For automization, the COMMANDS_default and COMMANDS_Uni can be edited in the beginning of the file, to account for several lipid types in the disc.
Simply change the lipid_types and lipid_flag in the top of the scripts.
Go into the directory called Example3_protein_embedded.
All the commands are embedded in the COMMANDS_Uni scripts as well.
For embedding a membrane protein (MP) into a ND additional steps are required.
- The MP is prepared, aligned, and coarse grained.
- The MSP dimer is constructed with the python scripts, as instructed above.
- Both the coarse grained MP and MSP are each centered in the desired box using eg. the GROMACS software.
- The MP is inserted into the MSP dimer, by simply combining the two centered pdb files, created above.

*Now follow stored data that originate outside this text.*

-- ==== Sys2Proof/Laws/State.lean ====
section
/-! SUPPORT. One lemma per field of the state and per update: what an update leaves alone. Then what a lookup gives after an update. -/

namespace Sys2Proof.Machine

/-! ### State.setSlot -/
@[simp] theorem State.setSlot_cycle (s : State) (n : Nat) (v : Slot) : (s.setSlot n v).cycle = s.cycle := rfl
@[simp] theorem State.setSlot_cur (s : State) (n : Nat) (v : Slot) : (s.setSlot n v).cur = s.cur := rfl
@[simp] theorem State.setSlot_agenda (s : State) (n : Nat) (v : Slot) : (s.setSlot n v).agenda = s.agenda := rfl
@[simp] theorem State.setSlot_freeCtr (s : State) (n : Nat) (v : Slot) : (s.setSlot n v).freeCtr = s.freeCtr := rfl
@[simp] theorem State.setSlot_cores (s : State) (n : Nat) (v : Slot) : (s.setSlot n v).cores = s.cores := rfl
@[simp] theorem State.setSlot_clusters (s : State) (n : Nat) (v : Slot) : (s.setSlot n v).clusters = s.clusters := rfl
@[simp] theorem State.setSlot_dies (s : State) (n : Nat) (v : Slot) : (s.setSlot n v).dies = s.dies := rfl
@[simp] theorem State.setSlot_parts (s : State) (n : Nat) (v : Slot) : (s.setSlot n v).parts = s.parts := rfl
@[simp] theorem State.setSlot_mem (s : State) (n : Nat) (v : Slot) : (s.setSlot n v).mem = s.mem := rfl
@[simp] theorem State.setSlot_remote (s : State) (n : Nat) (v : Slot) : (s.setSlot n v).remote = s.remote := rfl
@[simp] theorem State.setSlot_hostMem (s : State) (n : Nat) (v : Slot) : (s.setSlot n v).hostMem = s.hostMem := rfl
@[simp] theorem State.setSlot_home (s : State) (n : Nat) (v : Slot) : (s.setSlot n v).home = s.home := rfl
@[simp] theorem State.setSlot_copies (s : State) (n : Nat) (v : Slot) : (s.setSlot n v).copies = s.copies := rfl
@[simp] theorem State.setSlot_poison (s : State) (n : Nat) (v : Slot) : (s.setSlot n v).poison = s.poison := rfl
@[simp] theorem State.setSlot_resv (s : State) (n : Nat) (v : Slot) : (s.setSlot n v).resv = s.resv := rfl
@[simp] theorem State.setSlot_lockQ (s : State) (n : Nat) (v : Slot) : (s.setSlot n v).lockQ = s.lockQ := rfl
@[simp] theorem State.setSlot_queueQ (s : State) (n : Nat) (v : Slot) : (s.setSlot n v).queueQ = s.queueQ := rfl
@[simp] theorem State.setSlot_claimQ (s : State) (n : Nat) (v : Slot) : (s.setSlot n v).claimQ = s.claimQ := rfl
@[simp] theorem State.setSlot_hostFns (s : State) (n : Nat) (v : Slot) : (s.setSlot n v).hostFns = s.hostFns := rfl
@[simp] theorem State.setSlot_links (s : State) (n : Nat) (v : Slot) : (s.setSlot n v).links = s.links := rfl
@[simp] theorem State.setSlot_hostPort (s : State) (n : Nat) (v : Slot) : (s.setSlot n v).hostPort = s.hostPort := rfl
@[simp] theorem State.setSlot_hostWidth (s : State) (n : Nat) (v : Slot) : (s.setSlot n v).hostWidth = s.hostWidth := rfl
@[simp] theorem State.setSlot_pkgnum (s : State) (n : Nat) (v : Slot) : (s.setSlot n v).pkgnum = s.pkgnum := rfl
@[simp] theorem State.setSlot_phase (s : State) (n : Nat) (v : Slot) : (s.setSlot n v).phase = s.phase := rfl
@[simp] theorem State.setSlot_failed (s : State) (n : Nat) (v : Slot) : (s.setSlot n v).failed = s.failed := rfl
@[simp] theorem State.setSlot_mgmtAlarm (s : State) (n : Nat) (v : Slot) : (s.setSlot n v).mgmtAlarm = s.mgmtAlarm := rfl
@[simp] theorem State.setSlot_thermAlarm (s : State) (n : Nat) (v : Slot) : (s.setSlot n v).thermAlarm = s.thermAlarm := rfl
@[simp] theorem State.setSlot_mgmtReply (s : State) (n : Nat) (v : Slot) : (s.setSlot n v).mgmtReply = s.mgmtReply := rfl

/-! ### State.modSlot -/
@[simp] theorem State.modSlot_cycle (s : State) (n : Nat) (f : Slot → Slot) : (s.modSlot n f).cycle = s.cycle := rfl
@[simp] theorem State.modSlot_cur (s : State) (n : Nat) (f : Slot → Slot) : (s.modSlot n f).cur = s.cur := rfl
@[simp] theorem State.modSlot_agenda (s : State) (n : Nat) (f : Slot → Slot) : (s.modSlot n f).agenda = s.agenda := rfl
@[simp] theorem State.modSlot_freeCtr (s : State) (n : Nat) (f : Slot → Slot) : (s.modSlot n f).freeCtr = s.freeCtr := rfl
@[simp] theorem State.modSlot_cores (s : State) (n : Nat) (f : Slot → Slot) : (s.modSlot n f).cores = s.cores := rfl
@[simp] theorem State.modSlot_clusters (s : State) (n : Nat) (f : Slot → Slot) : (s.modSlot n f).clusters = s.clusters := rfl
@[simp] theorem State.modSlot_dies (s : State) (n : Nat) (f : Slot → Slot) : (s.modSlot n f).dies = s.dies := rfl
@[simp] theorem State.modSlot_parts (s : State) (n : Nat) (f : Slot → Slot) : (s.modSlot n f).parts = s.parts := rfl
@[simp] theorem State.modSlot_mem (s : State) (n : Nat) (f : Slot → Slot) : (s.modSlot n f).mem = s.mem := rfl
@[simp] theorem State.modSlot_remote (s : State) (n : Nat) (f : Slot → Slot) : (s.modSlot n f).remote = s.remote := rfl
@[simp] theorem State.modSlot_hostMem (s : State) (n : Nat) (f : Slot → Slot) : (s.modSlot n f).hostMem = s.hostMem := rfl
@[simp] theorem State.modSlot_home (s : State) (n : Nat) (f : Slot → Slot) : (s.modSlot n f).home = s.home := rfl
@[simp] theorem State.modSlot_copies (s : State) (n : Nat) (f : Slot → Slot) : (s.modSlot n f).copies = s.copies := rfl
@[simp] theorem State.modSlot_poison (s : State) (n : Nat) (f : Slot → Slot) : (s.modSlot n f).poison = s.poison := rfl
@[simp] theorem State.modSlot_resv (s : State) (n : Nat) (f : Slot → Slot) : (s.modSlot n f).resv = s.resv := rfl
@[simp] theorem State.modSlot_lockQ (s : State) (n : Nat) (f : Slot → Slot) : (s.modSlot n f).lockQ = s.lockQ := rfl
@[simp] theorem State.modSlot_queueQ (s : State) (n : Nat) (f : Slot → Slot) : (s.modSlot n f).queueQ = s.queueQ := rfl
@[simp] theorem State.modSlot_claimQ (s : State) (n : Nat) (f : Slot → Slot) : (s.modSlot n f).claimQ = s.claimQ := rfl
@[simp] theorem State.modSlot_hostFns (s : State) (n : Nat) (f : Slot → Slot) : (s.modSlot n f).hostFns = s.hostFns := rfl
@[simp] theorem State.modSlot_links (s : State) (n : Nat) (f : Slot → Slot) : (s.modSlot n f).links = s.links := rfl
@[simp] theorem State.modSlot_hostPort (s : State) (n : Nat) (f : Slot → Slot) : (s.modSlot n f).hostPort = s.hostPort := rfl
@[simp] theorem State.modSlot_hostWidth (s : State) (n : Nat) (f : Slot → Slot) : (s.modSlot n f).hostWidth = s.hostWidth := rfl
@[simp] theorem State.modSlot_pkgnum (s : State) (n : Nat) (f : Slot → Slot) : (s.modSlot n f).pkgnum = s.pkgnum := rfl
@[simp] theorem State.modSlot_phase (s : State) (n : Nat) (f : Slot → Slot) : (s.modSlot n f).phase = s.phase := rfl
@[simp] theorem State.modSlot_failed (s : State) (n : Nat) (f : Slot → Slot) : (s.modSlot n f).failed = s.failed := rfl
@[simp] theorem State.modSlot_mgmtAlarm (s : State) (n : Nat) (f : Slot → Slot) : (s.modSlot n f).mgmtAlarm = s.mgmtAlarm := rfl
@[simp] theorem State.modSlot_thermAlarm (s : State) (n : Nat) (f : Slot → Slot) : (s.modSlot n f).thermAlarm = s.thermAlarm := rfl
@[simp] theorem State.modSlot_mgmtReply (s : State) (n : Nat) (f : Slot → Slot) : (s.modSlot n f).mgmtReply = s.mgmtReply := rfl

/-! ### State.modCore -/
@[simp] theorem State.modCore_cycle (s : State) (n : Nat) (f : Core → Core) : (s.modCore n f).cycle = s.cycle := rfl
@[simp] theorem State.modCore_cur (s : State) (n : Nat) (f : Core → Core) : (s.modCore n f).cur = s.cur := rfl
@[simp] theorem State.modCore_agenda (s : State) (n : Nat) (f : Core → Core) : (s.modCore n f).agenda = s.agenda := rfl
@[simp] theorem State.modCore_freeCtr (s : State) (n : Nat) (f : Core → Core) : (s.modCore n f).freeCtr = s.freeCtr := rfl
@[simp] theorem State.modCore_slots (s : State) (n : Nat) (f : Core → Core) : (s.modCore n f).slots = s.slots := rfl
@[simp] theorem State.modCore_clusters (s : State) (n : Nat) (f : Core → Core) : (s.modCore n f).clusters = s.clusters := rfl
@[simp] theorem State.modCore_dies (s : State) (n : Nat) (f : Core → Core) : (s.modCore n f).dies = s.dies := rfl
@[simp] theorem State.modCore_parts (s : State) (n : Nat) (f : Core → Core) : (s.modCore n f).parts = s.parts := rfl
@[simp] theorem State.modCore_mem (s : State) (n : Nat) (f : Core → Core) : (s.modCore n f).mem = s.mem := rfl
@[simp] theorem State.modCore_remote (s : State) (n : Nat) (f : Core → Core) : (s.modCore n f).remote = s.remote := rfl
@[simp] theorem State.modCore_hostMem (s : State) (n : Nat) (f : Core → Core) : (s.modCore n f).hostMem = s.hostMem := rfl
@[simp] theorem State.modCore_home (s : State) (n : Nat) (f : Core → Core) : (s.modCore n f).home = s.home := rfl
@[simp] theorem State.modCore_copies (s : State) (n : Nat) (f : Core → Core) : (s.modCore n f).copies = s.copies := rfl
@[simp] theorem State.modCore_poison (s : State) (n : Nat) (f : Core → Core) : (s.modCore n f).poison = s.poison := rfl
@[simp] theorem State.modCore_resv (s : State) (n : Nat) (f : Core → Core) : (s.modCore n f).resv = s.resv := rfl
@[simp] theorem State.modCore_lockQ (s : State) (n : Nat) (f : Core → Core) : (s.modCore n f).lockQ = s.lockQ := rfl
@[simp] theorem State.modCore_queueQ (s : State) (n : Nat) (f : Core → Core) : (s.modCore n f).queueQ = s.queueQ := rfl
@[simp] theorem State.modCore_claimQ (s : State) (n : Nat) (f : Core → Core) : (s.modCore n f).claimQ = s.claimQ := rfl
@[simp] theorem State.modCore_hostFns (s : State) (n : Nat) (f : Core → Core) : (s.modCore n f).hostFns = s.hostFns := rfl
@[simp] theorem State.modCore_links (s : State) (n : Nat) (f : Core → Core) : (s.modCore n f).links = s.links := rfl
@[simp] theorem State.modCore_hostPort (s : State) (n : Nat) (f : Core → Core) : (s.modCore n f).hostPort = s.hostPort := rfl
@[simp] theorem State.modCore_hostWidth (s : State) (n : Nat) (f : Core → Core) : (s.modCore n f).hostWidth = s.hostWidth := rfl
@[simp] theorem State.modCore_pkgnum (s : State) (n : Nat) (f : Core → Core) : (s.modCore n f).pkgnum = s.pkgnum := rfl
@[simp] theorem State.modCore_phase (s : State) (n : Nat) (f : Core → Core) : (s.modCore n f).phase = s.phase := rfl
@[simp] theorem State.modCore_failed (s : State) (n : Nat) (f : Core → Core) : (s.modCore n f).failed = s.failed := rfl
@[simp] theorem State.modCore_mgmtAlarm (s : State) (n : Nat) (f : Core → Core) : (s.modCore n f).mgmtAlarm = s.mgmtAlarm := rfl
@[simp] theorem State.modCore_thermAlarm (s : State) (n : Nat) (f : Core → Core) : (s.modCore n f).thermAlarm = s.thermAlarm := rfl
@[simp] theorem State.modCore_mgmtReply (s : State) (n : Nat) (f : Core → Core) : (s.modCore n f).mgmtReply = s.mgmtReply := rfl

/-! ### State.modCluster -/
@[simp] theorem State.modCluster_cycle (s : State) (n : Nat) (f : Cluster → Cluster) : (s.modCluster n f).cycle = s.cycle := rfl
@[simp] theorem State.modCluster_cur (s : State) (n : Nat) (f : Cluster → Cluster) : (s.modCluster n f).cur = s.cur := rfl
@[simp] theorem State.modCluster_agenda (s : State) (n : Nat) (f : Cluster → Cluster) : (s.modCluster n f).agenda = s.agenda := rfl
@[simp] theorem State.modCluster_freeCtr (s : State) (n : Nat) (f : Cluster → Cluster) : (s.modCluster n f).freeCtr = s.freeCtr := rfl
@[simp] theorem State.modCluster_slots (s : State) (n : Nat) (f : Cluster → Cluster) : (s.modCluster n f).slots = s.slots := rfl
@[simp] theorem State.modCluster_cores (s : State) (n : Nat) (f : Cluster → Cluster) : (s.modCluster n f).cores = s.cores := rfl
@[simp] theorem State.modCluster_dies (s : State) (n : Nat) (f : Cluster → Cluster) : (s.modCluster n f).dies = s.dies := rfl
@[simp] theorem State.modCluster_parts (s : State) (n : Nat) (f : Cluster → Cluster) : (s.modCluster n f).parts = s.parts := rfl
@[simp] theorem State.modCluster_mem (s : State) (n : Nat) (f : Cluster → Cluster) : (s.modCluster n f).mem = s.mem := rfl
@[simp] theorem State.modCluster_remote (s : State) (n : Nat) (f : Cluster → Cluster) : (s.modCluster n f).remote = s.remote := rfl
@[simp] theorem State.modCluster_hostMem (s : State) (n : Nat) (f : Cluster → Cluster) : (s.modCluster n f).hostMem = s.hostMem := rfl
@[simp] theorem State.modCluster_home (s : State) (n : Nat) (f : Cluster → Cluster) : (s.modCluster n f).home = s.home := rfl
@[simp] theorem State.modCluster_copies (s : State) (n : Nat) (f : Cluster → Cluster) : (s.modCluster n f).copies = s.copies := rfl
@[simp] theorem State.modCluster_poison (s : State) (n : Nat) (f : Cluster → Cluster) : (s.modCluster n f).poison = s.poison := rfl
@[simp] theorem State.modCluster_resv (s : State) (n : Nat) (f : Cluster → Cluster) : (s.modCluster n f).resv = s.resv := rfl
@[simp] theorem State.modCluster_lockQ (s : State) (n : Nat) (f : Cluster → Cluster) : (s.modCluster n f).lockQ = s.lockQ := rfl
@[simp] theorem State.modCluster_queueQ (s : State) (n : Nat) (f : Cluster → Cluster) : (s.modCluster n f).queueQ = s.queueQ := rfl
@[simp] theorem State.modCluster_claimQ (s : State) (n : Nat) (f : Cluster → Cluster) : (s.modCluster n f).claimQ = s.claimQ := rfl
@[simp] theorem State.modCluster_hostFns (s : State) (n : Nat) (f : Cluster → Cluster) : (s.modCluster n f).hostFns = s.hostFns := rfl
@[simp] theorem State.modCluster_links (s : State) (n : Nat) (f : Cluster → Cluster) : (s.modCluster n f).links = s.links := rfl
@[simp] theorem State.modCluster_hostPort (s : State) (n : Nat) (f : Cluster → Cluster) : (s.modCluster n f).hostPort = s.hostPort := rfl
@[simp] theorem State.modCluster_hostWidth (s : State) (n : Nat) (f : Cluster → Cluster) : (s.modCluster n f).hostWidth = s.hostWidth := rfl
@[simp] theorem State.modCluster_pkgnum (s : State) (n : Nat) (f : Cluster → Cluster) : (s.modCluster n f).pkgnum = s.pkgnum := rfl
@[simp] theorem State.modCluster_phase (s : State) (n : Nat) (f : Cluster → Cluster) : (s.modCluster n f).phase = s.phase := rfl
@[simp] theorem State.modCluster_failed (s : State) (n : Nat) (f : Cluster → Cluster) : (s.modCluster n f).failed = s.failed := rfl
@[simp] theorem State.modCluster_mgmtAlarm (s : State) (n : Nat) (f : Cluster → Cluster) : (s.modCluster n f).mgmtAlarm = s.mgmtAlarm := rfl
@[simp] theorem State.modCluster_thermAlarm (s : State) (n : Nat) (f : Cluster → Cluster) : (s.modCluster n f).thermAlarm = s.thermAlarm := rfl
@[simp] theorem State.modCluster_mgmtReply (s : State) (n : Nat) (f : Cluster → Cluster) : (s.modCluster n f).mgmtReply = s.mgmtReply := rfl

- Insane can then be used on the MP_MSP complex to insert the lipids, solvate, and neutralize.
For automization purposes, the COMMANDS_default and COMMANDS_Uni scripts contain the possiblity to set the MP input file and name, for embedding in the ND.
The GCGR_cg.pdb file is avaliable here on the side for testing purposes.